Os consumidores residenciais que pagavam R$ 0,547/kWh na conta de luz passam a pagar R$ 0,637/kWh. O reajuste é motivado principalmente pela redução do nível dos reservatórios das hidrelétricas.

A Enel Goiás explica as razões para o aumento de 16,45% na conta de luz: “13,14% são para cobrir os custos com a compra de energia, encargos setoriais e transmissão, e 3,31% destinam-se à distribuidora para manutenção e investimento na rede”.

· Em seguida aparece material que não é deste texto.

-- ==== Sys2Proof/Laws/State.lean ====
section
/-! SUPPORT. State.lean: what the shared operations leave of the state: for each, every field that it does not touch, as rewriting
rules. -/

set_option linter.all false

namespace Sys2Proof.Machine

@[simp] theorem State.rset_rest (s : State) (f : Field) (v : Nat) (sel : Nat) :
    (State.rset s f v sel).pending = s.pending ∧ (State.rset s f v sel).free = s.free ∧ (State.rset s f v sel).variant =
    s.variant ∧ (State.rset s f v sel).net = s.net ∧ (State.rset s f v sel).cont = s.cont ∧ (State.rset s f v sel).srv = s.srv ∧
    (State.rset s f v sel).arr = s.arr ∧ (State.rset s f v sel).trim = s.trim ∧ (State.rset s f v sel).mem = s.mem ∧ (State.rset
    s f v sel).vid = s.vid ∧ (State.rset s f v sel).sec = s.sec ∧ (State.rset s f v sel).fwu = s.fwu ∧ (State.rset s f v
    sel).pwr = s.pwr ∧ (State.rset s f v sel).thm = s.thm ∧ (State.rset s f v sel).boot = s.boot ∧ (State.rset s f v sel).hw =
    s.hw := by
  unfold State.rset
  repeat' (first | (and_intros <;> rfl) | split | simp)

@[simp] theorem State.rsetIf_rest (s : State) (b : Bool) (f : Field) (v : Nat) (sel : Nat) :
    (State.rsetIf s b f v sel).pending = s.pending ∧ (State.rsetIf s b f v sel).free = s.free ∧ (State.rsetIf s b f v
    sel).variant = s.variant ∧ (State.rsetIf s b f v sel).net = s.net ∧ (State.rsetIf s b f v sel).cont = s.cont ∧ (State.rsetIf
    s b f v sel).srv = s.srv ∧ (State.rsetIf s b f v sel).arr = s.arr ∧ (State.rsetIf s b f v sel).trim = s.trim ∧ (State.rsetIf
    s b f v sel).mem = s.mem ∧ (State.rsetIf s b f v sel).vid = s.vid ∧ (State.rsetIf s b f v sel).sec = s.sec ∧ (State.rsetIf s
    b f v sel).fwu = s.fwu ∧ (State.rsetIf s b f v sel).pwr = s.pwr ∧ (State.rsetIf s b f v sel).thm = s.thm ∧ (State.rsetIf s b
    f v sel).boot = s.boot ∧ (State.rsetIf s b f v sel).hw = s.hw := by
  unfold State.rsetIf
  repeat' (first | (and_intros <;> rfl) | split | simp)

@[simp] theorem State.count_rest (s : State) (f : Field) (n : Nat) (sel : Nat) :
    (State.count s f n sel).pending = s.pending ∧ (State.count s f n sel).free = s.free ∧ (State.count s f n sel).variant =
    s.variant ∧ (State.count s f n sel).net = s.net ∧ (State.count s f n sel).cont = s.cont ∧ (State.count s f n sel).srv =
    s.srv ∧ (State.count s f n sel).arr = s.arr ∧ (State.count s f n sel).trim = s.trim ∧ (State.count s f n sel).mem = s.mem ∧
    (State.count s f n sel).vid = s.vid ∧ (State.count s f n sel).sec = s.sec ∧ (State.count s f n sel).fwu = s.fwu ∧
    (State.count s f n sel).pwr = s.pwr ∧ (State.count s f n sel).thm = s.thm ∧ (State.count s f n sel).boot = s.boot ∧
    (State.count s f n sel).hw = s.hw := by
  unfold State.count
  repeat' (first | (and_intros <;> rfl) | split | simp)

@[simp] theorem State.countHold_rest (s : State) (f : Field) (n : Nat) (sel : Nat) :
    (State.countHold s f n sel).pending = s.pending ∧ (State.countHold s f n sel).free = s.free ∧ (State.countHold s f n
    sel).variant = s.variant ∧ (State.countHold s f n sel).net = s.net ∧ (State.countHold s f n sel).cont = s.cont ∧
    (State.countHold s f n sel).srv = s.srv ∧ (State.countHold s f n sel).arr = s.arr ∧ (State.countHold s f n sel).trim =
    s.trim ∧ (State.countHold s f n sel).mem = s.mem ∧ (State.countHold s f n sel).vid = s.vid ∧ (State.countHold s f n sel).sec
    = s.sec ∧ (State.countHold s f n sel).fwu = s.fwu ∧ (State.countHold s f n sel).pwr = s.pwr ∧ (State.countHold s f n
    sel).thm = s.thm ∧ (State.countHold s f n sel).boot = s.boot ∧ (State.countHold s f n sel).hw = s.hw := by
  unfold State.countHold
  repeat' (first | (and_intros <;> rfl) | split | simp)

@[simp] theorem State.rset64_rest (s : State) (lo hi : Field) (v : Nat) :
    (State.rset64 s lo hi v).pending = s.pending ∧ (State.rset64 s lo hi v).free = s.free ∧ (State.rset64 s lo hi v).variant =
    s.variant ∧ (State.rset64 s lo hi v).net = s.net ∧ (State.rset64 s lo hi v).cont = s.cont ∧ (State.rset64 s lo hi v).srv =
    s.srv ∧ (State.rset64 s lo hi v).arr = s.arr ∧ (State.rset64 s lo hi v).trim = s.trim ∧ (State.rset64 s lo hi v).mem = s.mem
    ∧ (State.rset64 s lo hi v).vid = s.vid ∧ (State.rset64 s lo hi v).sec = s.sec ∧ (State.rset64 s lo hi v).fwu = s.fwu ∧
    (State.rset64 s lo hi v).pwr = s.pwr ∧ (State.rset64 s lo hi v).thm = s.thm ∧ (State.rset64 s lo hi v).boot = s.boot ∧
    (State.rset64 s lo hi v).hw = s.hw := by
  unfold State.rset64
  repeat' (first | (and_intros <;> rfl) | split | simp)

@[simp] theorem State.count64_rest (s : State) (lo hi : Field) (n : Nat) :
    (State.count64 s lo hi n).pending = s.pending ∧ (State.count64 s lo hi n).free = s.free ∧ (State.count64 s lo hi n).variant
    = s.variant ∧ (State.count64 s lo hi n).net = s.net ∧ (State.count64 s lo hi n).cont = s.cont ∧ (State.count64 s lo hi
    n).srv = s.srv ∧ (State.count64 s lo hi n).arr = s.arr ∧ (State.count64 s lo hi n).trim = s.trim ∧ (State.count64 s lo hi
    n).mem = s.mem ∧ (State.count64 s lo hi n).vid = s.vid ∧ (State.count64 s lo hi n).sec = s.sec ∧ (State.count64 s lo hi
    n).fwu = s.fwu ∧ (State.count64 s lo hi n).pwr = s.pwr ∧ (State.count64 s lo hi n).thm = s.thm ∧ (State.count64 s lo hi
    n).boot = s.boot ∧ (State.count64 s lo hi n).hw = s.hw := by
  unfold State.count64
  repeat' (first | (and_intros <;> rfl) | split | simp)

@[simp] theorem State.journal_rest (s : State) (session subject : Nat) (body : RecBody) (engine : Bool) :
    (State.journal s session subject body engine).pending = s.pending ∧ (State.journal s session subject body engine).free =
    s.free ∧ (State.journal s session subject body engine).variant = s.variant ∧ (State.journal s session subject body
    engine).regs = s.regs ∧ (State.journal s session subject body engine).net = s.net ∧ (State.journal s session subject body
    engine).srv = s.srv ∧ (State.journal s session subject body engine).arr = s.arr ∧ (State.journal s session subject body
    engine).trim = s.trim ∧ (State.journal s session subject body engine).mem = s.mem ∧ (State.journal s session subject body
    engine).vid = s.vid ∧ (State.journal s session subject body engine).sec = s.sec ∧ (State.journal s session subject body
    engine).fwu = s.fwu ∧ (State.journal s session subject body engine).pwr = s.pwr ∧ (State.journal s session subject body
    engine).thm = s.thm ∧ (State.journal s session subject body engine).boot = s.boot ∧ (State.journal s session subject body
    engine).hw = s.hw := by
  unfold State.journal
  repeat' (first | (and_intros <;> rfl) | split | simp)

@[simp] theorem State.putSession_rest (s : State) (x : Session) :
    (State.putSession s x).pending = s.pending ∧ (State.putSession s x).free = s.free ∧ (State.putSession s x).variant =
    s.variant ∧ (State.putSession s x).regs = s.regs ∧ (State.putSession s x).cont = s.cont ∧ (State.putSession s x).srv = s.srv
    ∧ (State.putSession s x).arr = s.arr ∧ (State.putSession s x).trim = s.trim ∧ (State.putSession s x).mem = s.mem ∧
    (State.putSession s x).vid = s.vid ∧ (State.putSession s x).sec = s.sec ∧ (State.putSession s x).fwu = s.fwu ∧
    (State.putSession s x).pwr = s.pwr ∧ (State.putSession s x).thm = s.thm ∧ (State.putSession s x).boot = s.boot ∧
    (State.putSession s x).hw = s.hw := by
  unfold State.putSession
  repeat' (first | (and_intros <;> rfl) | split | simp)

@[simp] theorem State.onSession_rest (s : State) (n : Nat) (f : Session → Session) :
    (State.onSession s n f).pending = s.pending ∧ (State.onSession s n f).free = s.free ∧ (State.onSession s n f).variant =
    s.variant ∧ (State.onSession s n f).regs = s.regs ∧ (State.onSession s n f).cont = s.cont ∧ (State.onSession s n f).srv =
    s.srv ∧ (State.onSession s n f).arr = s.arr ∧ (State.onSession s n f).trim = s.trim ∧ (State.onSession s n f).mem = s.mem ∧
    (State.onSession s n f).vid = s.vid ∧ (State.onSession s n f).sec = s.sec ∧ (State.onSession s n f).fwu = s.fwu ∧
    (State.onSession s n f).pwr = s.pwr ∧ (State.onSession s n f).thm = s.thm ∧ (State.onSession s n f).boot = s.boot ∧
    (State.onSession s n f).hw = s.hw := by
  unfold State.onSession
  repeat' (first | (and_intros <;> rfl) | split | simp)

@[simp] theorem State.pushMsg_rest (s : State) (session : Nat) (msg : ModMsg) :
    (State.pushMsg s session msg).pending = s.pending ∧ (State.pushMsg s session msg).free = s.free ∧ (State.pushMsg s session
    msg).variant = s.variant ∧ (State.pushMsg s session msg).regs = s.regs ∧ (State.pushMsg s session msg).cont = s.cont ∧
    (State.pushMsg s session msg).srv = s.srv ∧ (State.pushMsg s session msg).arr = s.arr ∧ (State.pushMsg s session msg).trim =
    s.trim ∧ (State.pushMsg s session msg).mem = s.mem ∧ (State.pushMsg s session msg).vid = s.vid ∧ (State.pushMsg s session
    msg).sec = s.sec ∧ (State.pushMsg s session msg).fwu = s.fwu ∧ (State.pushMsg s session msg).pwr = s.pwr ∧ (State.pushMsg s
    session msg).thm = s.thm ∧ (State.pushMsg s session msg).boot = s.boot ∧ (State.pushMsg s session msg).hw = s.hw := by
  unfold State.pushMsg
  repeat' (first | (and_intros <;> rfl) | split | simp)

A distribuidora em Goiás informou ainda que o reajuste para os consumidores residenciais, que representam mais de 85% de todos os clientes da Enel Goiás, foi de 16,37%. Portanto, aqueles que até então pagavam R$ 0,547/kWh na conta de energia, a partir do dia 22 de outubro passarão a pagar R$ 0,637/kWh. “Para os clientes de média e alta tensão, em geral indústrias e comércios de grande porte, o reajuste médio será de 14,21%”, destacou.

Baixo nível dos reservatórios motivou reajuste na conta de luz em Goiás

A Enel Goiás declarou que o reajuste aprovado pela Aneel nesta quinta-feira “foi fortemente impactado pela crise hídrica enfrentada pelo país”. Segundo a distribuidora, em razão da queda drástica dos níveis dos reservatórios, o Operador Nacional do Sistema Elétrico (ONS) precisou acionar mais usinas termelétricas, que têm um custo de geração mais caro, o que impactou as tarifas.

“A composição do reajuste foi, portanto, fortemente impactada pela crise hídrica enfrentada pelo país, com reflexo direto nos custos de compra de energia produzida pelos geradores, e pelos encargos setoriais. Importante destacar que o processo de reajuste iniciou com percentual de 24,4% e, após medidas implementadas pelo regulador, chegou-se ao percentual de reajuste médio aprovado”, finalizou a Enel.